The noises grow louder and even the ticking of the clock gets on my nerves. I’ve been lying all day in bed thinking about life in general and about myself. It is one of those days where the path I have chalked out for myself doesn’t make much sense and I end up thinking whether I should change my course and run towards another direction?
It’s a case of running away-which I’ve done all my life-the faster I could the better it was because avoiding it only fueled me and countering it I knew my destruction was not far. Who on earth would like to be destroyed? I always thought that the faster you could get away from life, from people, from your problems and from yourself helped in surviving.

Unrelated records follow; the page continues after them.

-- ==== Sys2Proof/Machine/Bytes.lean ====
section
/-! DEFINITION. Byte strings, big-endian integers and word operations (00_scope.md R7, R8; 20_memory.md R102). -/

namespace Sys2Proof.Machine

/-- `BE(s)`: the unsigned integer whose big-endian encoding is `s`; `BE(ε) = 0` (R7). -/
def beNat (s : List Byte) : Nat := s.foldl (fun acc b => 256 * acc + b.toNat) 0

/-- `BE_k(x)`: the `k`-byte big-endian encoding of `x < 2^(8k)` (R7). -/
def beBytes : Nat → Nat → List Byte
  | 0, _ => []
  | k + 1, x => BitVec.ofNat 8 (x / 256 ^ k) :: beBytes k x

/-- `b^k`: `k` copies of the byte `b` (R7). -/
def copies (b : Byte) (k : Nat) : List Byte := List.replicate k b

/-- Byte-wise exclusive or of two strings of one length. -/
def xorBytes (s t : List Byte) : List Byte := List.zipWith (· ^^^ ·) s t

/-- `s[i..j)`: the bytes `i` to `j − 1` (R7). -/
def slice (s : List Byte) (i j : Nat) : List Byte := (s.drop i).take (j - i)

/-- The first `n` blocks of `k` bytes of a string, in order. -/
def blocks (k : Nat) : Nat → List Byte → List (List Byte)
  | 0, _ => []
  | n + 1, s => s.take k :: blocks k n (s.drop k)

/-- The words of a string packed big-endian from its bytes, four bytes a word (R102, 41_sm3.md R241, 42_sm4.md R281). -/
def beWords (s : List Byte) : List Word := (blocks 4 (s.length / 4) s).map fun b => BitVec.ofNat 32 (beNat b)

/-- Words unpacked to bytes the same way: `BE_4(S_0) ‖ BE_4(S_1) ‖ ...`. -/
def wordBytes (ws : List Word) : List Byte := ws.flatMap fun w => beBytes 4 w.toNat

/-- `rotl(x, s)`: rotation left by `s mod 32` bit positions (R8). -/
def rotl (x : Word) (s : Nat) : Word := (x <<< (s % 32)) ||| (x >>> (32 - s % 32))

end Sys2Proof.Machine
end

I often used to wonder if a bullet to the head was all I needed to end this chase. I still do and think it might be quiet feasible. It gets better but lately nothing is getting better. Hope for the hopeless is like trying to revive the dead with CPR, if you ask me simply that it does not work. I can sugar coat the life around people but I cannot sugar coat my life mainly, because I know the bitter core. I wouldn’t want to deceive myself.
It happened so suddenly that the world seemed suffocating and tiring. I wasn’t prepared for it and like all things that strike me out of nowhere so did this. It became suffocating and unbearable. I occupy very little space I can and even so, have reduced myself to a four walled chamber where only my thoughts engulf my existence. I cannot seem to get out of this and the more I try to be free, the more this world seems like a cage.
I really hope I get better. I really hope this too passes me by but for some reason, the optimist in me is dead. Whatever it is can hit me dead and I would be happier than ever, if I do not survive this depressive spell.